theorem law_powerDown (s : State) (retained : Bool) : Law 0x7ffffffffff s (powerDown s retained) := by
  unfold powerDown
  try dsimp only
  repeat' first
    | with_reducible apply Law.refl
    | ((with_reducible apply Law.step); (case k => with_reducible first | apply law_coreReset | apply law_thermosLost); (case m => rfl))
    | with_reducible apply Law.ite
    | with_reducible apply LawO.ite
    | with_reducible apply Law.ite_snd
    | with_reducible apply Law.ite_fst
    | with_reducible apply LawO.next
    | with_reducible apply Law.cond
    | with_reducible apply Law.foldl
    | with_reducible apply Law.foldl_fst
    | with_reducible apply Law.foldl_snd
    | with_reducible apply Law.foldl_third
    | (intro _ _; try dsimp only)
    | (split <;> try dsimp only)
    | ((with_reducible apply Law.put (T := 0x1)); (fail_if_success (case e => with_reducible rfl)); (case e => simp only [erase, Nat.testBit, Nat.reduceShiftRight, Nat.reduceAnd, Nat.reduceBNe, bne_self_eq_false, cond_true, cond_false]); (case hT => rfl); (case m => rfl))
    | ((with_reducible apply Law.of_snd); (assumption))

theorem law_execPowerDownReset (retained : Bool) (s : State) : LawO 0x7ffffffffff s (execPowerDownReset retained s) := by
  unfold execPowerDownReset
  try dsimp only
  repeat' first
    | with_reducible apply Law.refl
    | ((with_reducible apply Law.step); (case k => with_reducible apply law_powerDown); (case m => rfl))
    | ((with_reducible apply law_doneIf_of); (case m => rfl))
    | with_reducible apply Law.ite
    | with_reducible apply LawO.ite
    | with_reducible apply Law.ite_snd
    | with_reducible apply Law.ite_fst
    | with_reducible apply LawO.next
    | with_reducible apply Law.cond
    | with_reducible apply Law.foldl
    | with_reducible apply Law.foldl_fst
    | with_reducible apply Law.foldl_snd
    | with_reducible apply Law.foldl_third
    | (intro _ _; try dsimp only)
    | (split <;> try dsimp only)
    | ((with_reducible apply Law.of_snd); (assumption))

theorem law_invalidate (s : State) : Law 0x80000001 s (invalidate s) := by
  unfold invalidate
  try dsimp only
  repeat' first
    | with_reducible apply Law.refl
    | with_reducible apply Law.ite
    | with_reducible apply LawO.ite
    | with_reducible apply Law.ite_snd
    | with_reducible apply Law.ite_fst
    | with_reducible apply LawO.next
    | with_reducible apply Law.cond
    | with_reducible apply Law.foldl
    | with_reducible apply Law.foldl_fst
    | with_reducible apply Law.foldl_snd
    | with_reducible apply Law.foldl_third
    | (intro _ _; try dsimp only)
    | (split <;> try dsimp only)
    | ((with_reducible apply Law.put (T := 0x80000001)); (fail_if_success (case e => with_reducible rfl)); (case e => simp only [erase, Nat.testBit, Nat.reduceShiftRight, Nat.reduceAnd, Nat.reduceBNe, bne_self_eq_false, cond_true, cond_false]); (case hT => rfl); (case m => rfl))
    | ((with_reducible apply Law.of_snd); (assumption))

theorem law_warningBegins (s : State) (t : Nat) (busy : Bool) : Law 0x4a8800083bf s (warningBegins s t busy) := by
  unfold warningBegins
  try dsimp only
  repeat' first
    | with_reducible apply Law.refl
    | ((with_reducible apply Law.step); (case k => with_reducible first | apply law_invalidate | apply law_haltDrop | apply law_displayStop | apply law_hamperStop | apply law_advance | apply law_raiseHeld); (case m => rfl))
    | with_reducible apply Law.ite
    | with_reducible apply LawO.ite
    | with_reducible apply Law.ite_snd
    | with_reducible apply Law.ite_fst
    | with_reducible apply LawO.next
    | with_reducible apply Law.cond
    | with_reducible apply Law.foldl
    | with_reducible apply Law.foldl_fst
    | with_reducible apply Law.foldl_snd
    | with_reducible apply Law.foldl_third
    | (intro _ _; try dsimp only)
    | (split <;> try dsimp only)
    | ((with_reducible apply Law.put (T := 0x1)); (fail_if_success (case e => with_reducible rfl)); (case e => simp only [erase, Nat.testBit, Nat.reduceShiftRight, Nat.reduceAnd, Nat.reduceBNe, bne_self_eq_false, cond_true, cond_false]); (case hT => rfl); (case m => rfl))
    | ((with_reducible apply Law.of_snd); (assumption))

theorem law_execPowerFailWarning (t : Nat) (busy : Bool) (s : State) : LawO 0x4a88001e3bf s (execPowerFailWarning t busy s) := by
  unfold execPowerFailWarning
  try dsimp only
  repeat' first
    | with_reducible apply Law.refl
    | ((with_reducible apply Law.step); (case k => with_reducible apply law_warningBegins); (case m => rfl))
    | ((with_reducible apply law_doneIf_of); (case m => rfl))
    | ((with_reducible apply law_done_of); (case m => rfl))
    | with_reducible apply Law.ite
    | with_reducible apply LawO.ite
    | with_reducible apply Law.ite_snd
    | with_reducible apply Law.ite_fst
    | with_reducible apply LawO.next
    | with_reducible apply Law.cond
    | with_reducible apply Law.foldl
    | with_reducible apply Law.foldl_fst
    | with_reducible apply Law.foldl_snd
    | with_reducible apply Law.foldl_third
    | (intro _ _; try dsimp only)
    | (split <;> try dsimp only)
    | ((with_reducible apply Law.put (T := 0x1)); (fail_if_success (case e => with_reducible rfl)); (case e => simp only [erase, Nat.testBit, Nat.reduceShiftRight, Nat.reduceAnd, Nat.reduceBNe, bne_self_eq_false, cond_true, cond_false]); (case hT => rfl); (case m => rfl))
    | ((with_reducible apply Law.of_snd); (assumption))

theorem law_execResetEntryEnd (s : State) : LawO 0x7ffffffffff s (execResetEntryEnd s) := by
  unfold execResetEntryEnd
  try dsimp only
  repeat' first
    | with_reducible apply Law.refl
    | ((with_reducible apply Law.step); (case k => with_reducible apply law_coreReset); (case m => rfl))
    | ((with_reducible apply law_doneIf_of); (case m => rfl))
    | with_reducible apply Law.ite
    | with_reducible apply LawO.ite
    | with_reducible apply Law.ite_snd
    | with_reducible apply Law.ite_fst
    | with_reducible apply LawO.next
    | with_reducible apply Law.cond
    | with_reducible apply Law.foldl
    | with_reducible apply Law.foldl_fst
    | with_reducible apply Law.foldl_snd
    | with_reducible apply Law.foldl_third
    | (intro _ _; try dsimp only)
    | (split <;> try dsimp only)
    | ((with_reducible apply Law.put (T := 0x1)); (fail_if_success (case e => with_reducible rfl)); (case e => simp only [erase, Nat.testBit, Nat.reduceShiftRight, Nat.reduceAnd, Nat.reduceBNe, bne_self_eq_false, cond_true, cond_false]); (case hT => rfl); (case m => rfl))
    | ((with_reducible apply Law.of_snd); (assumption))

#### YOUR INSTRUCTIONS
In this exercise, you retype all of the data exactly as it appears above.

#### EXPECTED OUTPUT
theorem law_powerDown (s : State) (retained : Bool) : Law 0x7ffffffffff s (powerDown s retained) := by
  unfold powerDown
  try dsimp only
  repeat' first
    | with_reducible apply Law.refl
    | ((with_reducible apply Law.step); (case k => with_reducible first | apply law_coreReset | apply law_thermosLost); (case m => rfl))
    | with_reducible apply Law.ite
    | with_reducible apply LawO.ite
    | with_reducible apply Law.ite_snd
    | with_reducible apply Law.ite_fst
    | with_reducible apply LawO.next
    | with_reducible apply Law.cond
    | with_reducible apply Law.foldl
    | with_reducible apply Law.foldl_fst
    | with_reducible apply Law.foldl_snd
    | with_reducible apply Law.foldl_third
    | (intro _ _; try dsimp only)
    | (split <;> try dsimp only)
    | ((with_reducible apply Law.put (T := 0x1)); (fail_if_success (case e => with_reducible rfl)); (case e => simp only [erase, Nat.testBit, Nat.reduceShiftRight, Nat.reduceAnd, Nat.reduceBNe, bne_self_eq_false, cond_true, cond_false]); (case hT => rfl); (case m => rfl))
    | ((with_reducible apply Law.of_snd); (assumption))

theorem law_execPowerDownReset (retained : Bool) (s : State) : LawO 0x7ffffffffff s (execPowerDownReset retained s) := by
  unfold execPowerDownReset
  try dsimp only
  repeat' first
    | with_reducible apply Law.refl
    | ((with_reducible apply Law.step); (case k => with_reducible apply law_powerDown); (case m => rfl))
    | ((with_reducible apply law_doneIf_of); (case m => rfl))
    | with_reducible apply Law.ite
    | with_reducible apply LawO.ite
    | with_reducible apply Law.ite_snd
    | with_reducible apply Law.ite_fst
    | with_reducible apply LawO.next
    | with_reducible apply Law.cond
    | with_reducible apply Law.foldl
    | with_reducible apply Law.foldl_fst
    | with_reducible apply Law.foldl_snd
    | with_reducible apply Law.foldl_third
    | (intro _ _; try dsimp only)
    | (split <;> try dsimp only)
    | ((with_reducible apply Law.of_snd); (assumption))

theorem law_invalidate (s : State) : Law 0x80000001 s (invalidate s) := by
  unfold invalidate
  try dsimp only
  repeat' first
    | with_reducible apply Law.refl
    | with_reducible apply Law.ite
    | with_reducible apply LawO.ite
    | with_reducible apply Law.ite_snd
    | with_reducible apply Law.ite_fst
    | with_reducible apply LawO.next
    | with_reducible apply Law.cond
    | with_reducible apply Law.foldl
    | with_reducible apply Law.foldl_fst
    | with_reducible apply Law.foldl_snd
    | with_reducible apply Law.foldl_third
    | (intro _ _; try dsimp only)
    | (split <;> try dsimp only)
    | ((with_reducible apply Law.put (T := 0x80000001)); (fail_if_success (case e => with_reducible rfl)); (case e => simp only [erase, Nat.testBit, Nat.reduceShiftRight, Nat.reduceAnd, Nat.reduceBNe, bne_self_eq_false, cond_true, cond_false]); (case hT => rfl); (case m => rfl))
    | ((with_reducible apply Law.of_snd); (assumption))

theorem law_warningBegins (s : State) (t : Nat) (busy : Bool) : Law 0x4a8800083bf s (warningBegins s t busy) := by
  unfold warningBegins
  try dsimp only
  repeat' first
    | with_reducible apply Law.refl
    | ((with_reducible apply Law.step); (case k => with_reducible first | apply law_invalidate | apply law_haltDrop | apply law_displayStop | apply law_hamperStop | apply law_advance | apply law_raiseHeld); (case m => rfl))
    | with_reducible apply Law.ite
    | with_reducible apply LawO.ite
    | with_reducible apply Law.ite_snd
    | with_reducible apply Law.ite_fst
    | with_reducible apply LawO.next
    | with_reducible apply Law.cond
    | with_reducible apply Law.foldl
    | with_reducible apply Law.foldl_fst
    | with_reducible apply Law.foldl_snd
    | with_reducible apply Law.foldl_third
    | (intro _ _; try dsimp only)
    | (split <;> try dsimp only)
    | ((with_reducible apply Law.put (T := 0x1)); (fail_if_success (case e => with_reducible rfl)); (case e => simp only [erase, Nat.testBit, Nat.reduceShiftRight, Nat.reduceAnd, Nat.reduceBNe, bne_self_eq_false, cond_true, cond_false]); (case hT => rfl); (case m => rfl))
    | ((with_reducible apply Law.of_snd); (assumption))

theorem law_execPowerFailWarning (t : Nat) (busy : Bool) (s : State) : LawO 0x4a88001e3bf s (execPowerFailWarning t busy s) := by
  unfold execPowerFailWarning
  try dsimp only
  repeat' first
    | with_reducible apply Law.refl
    | ((with_reducible apply Law.step); (case k => with_reducible apply law_warningBegins); (case m => rfl))
    | ((with_reducible apply law_doneIf_of); (case m => rfl))
    | ((with_reducible apply law_done_of); (case m => rfl))
    | with_reducible apply Law.ite
    | with_reducible apply LawO.ite
    | with_reducible apply Law.ite_snd
    | with_reducible apply Law.ite_fst
    | with_reducible apply LawO.next
    | with_reducible apply Law.cond
    | with_reducible apply Law.foldl
    | with_reducible apply Law.foldl_fst
    | with_reducible apply Law.foldl_snd
    | with_reducible apply Law.foldl_third
    | (intro _ _; try dsimp only)
    | (split <;> try dsimp only)
    | ((with_reducible apply Law.put (T := 0x1)); (fail_if_success (case e => with_reducible rfl)); (case e => simp only [erase, Nat.testBit, Nat.reduceShiftRight, Nat.reduceAnd, Nat.reduceBNe, bne_self_eq_false, cond_true, cond_false]); (case hT => rfl); (case m => rfl))
    | ((with_reducible apply Law.of_snd); (assumption))

theorem law_execResetEntryEnd (s : State) : LawO 0x7ffffffffff s (execResetEntryEnd s) := by
  unfold execResetEntryEnd
  try dsimp only
  repeat' first
    | with_reducible apply Law.refl
    | ((with_reducible apply Law.step); (case k => with_reducible apply law_coreReset); (case m => rfl))
    | ((with_reducible apply law_doneIf_of); (case m => rfl))
    | with_reducible apply Law.ite
    | with_reducible apply LawO.ite
    | with_reducible apply Law.ite_snd
    | with_reducible apply Law.ite_fst
    | with_reducible apply LawO.next
    | with_reducible apply Law.cond
    | with_reducible apply Law.foldl
    | with_reducible apply Law.foldl_fst
    | with_reducible apply Law.foldl_snd
    | with_reducible apply Law.foldl_third
    | (intro _ _; try dsimp only)
    | (split <;> try dsimp only)
    | ((with_reducible apply Law.put (T := 0x1)); (fail_if_success (case e => with_reducible rfl)); (case e => simp only [erase, Nat.testBit, Nat.reduceShiftRight, Nat.reduceAnd, Nat.reduceBNe, bne_self_eq_false, cond_true, cond_false]); (case hT => rfl); (case m => rfl))
    | ((with_reducible apply Law.of_snd); (assumption))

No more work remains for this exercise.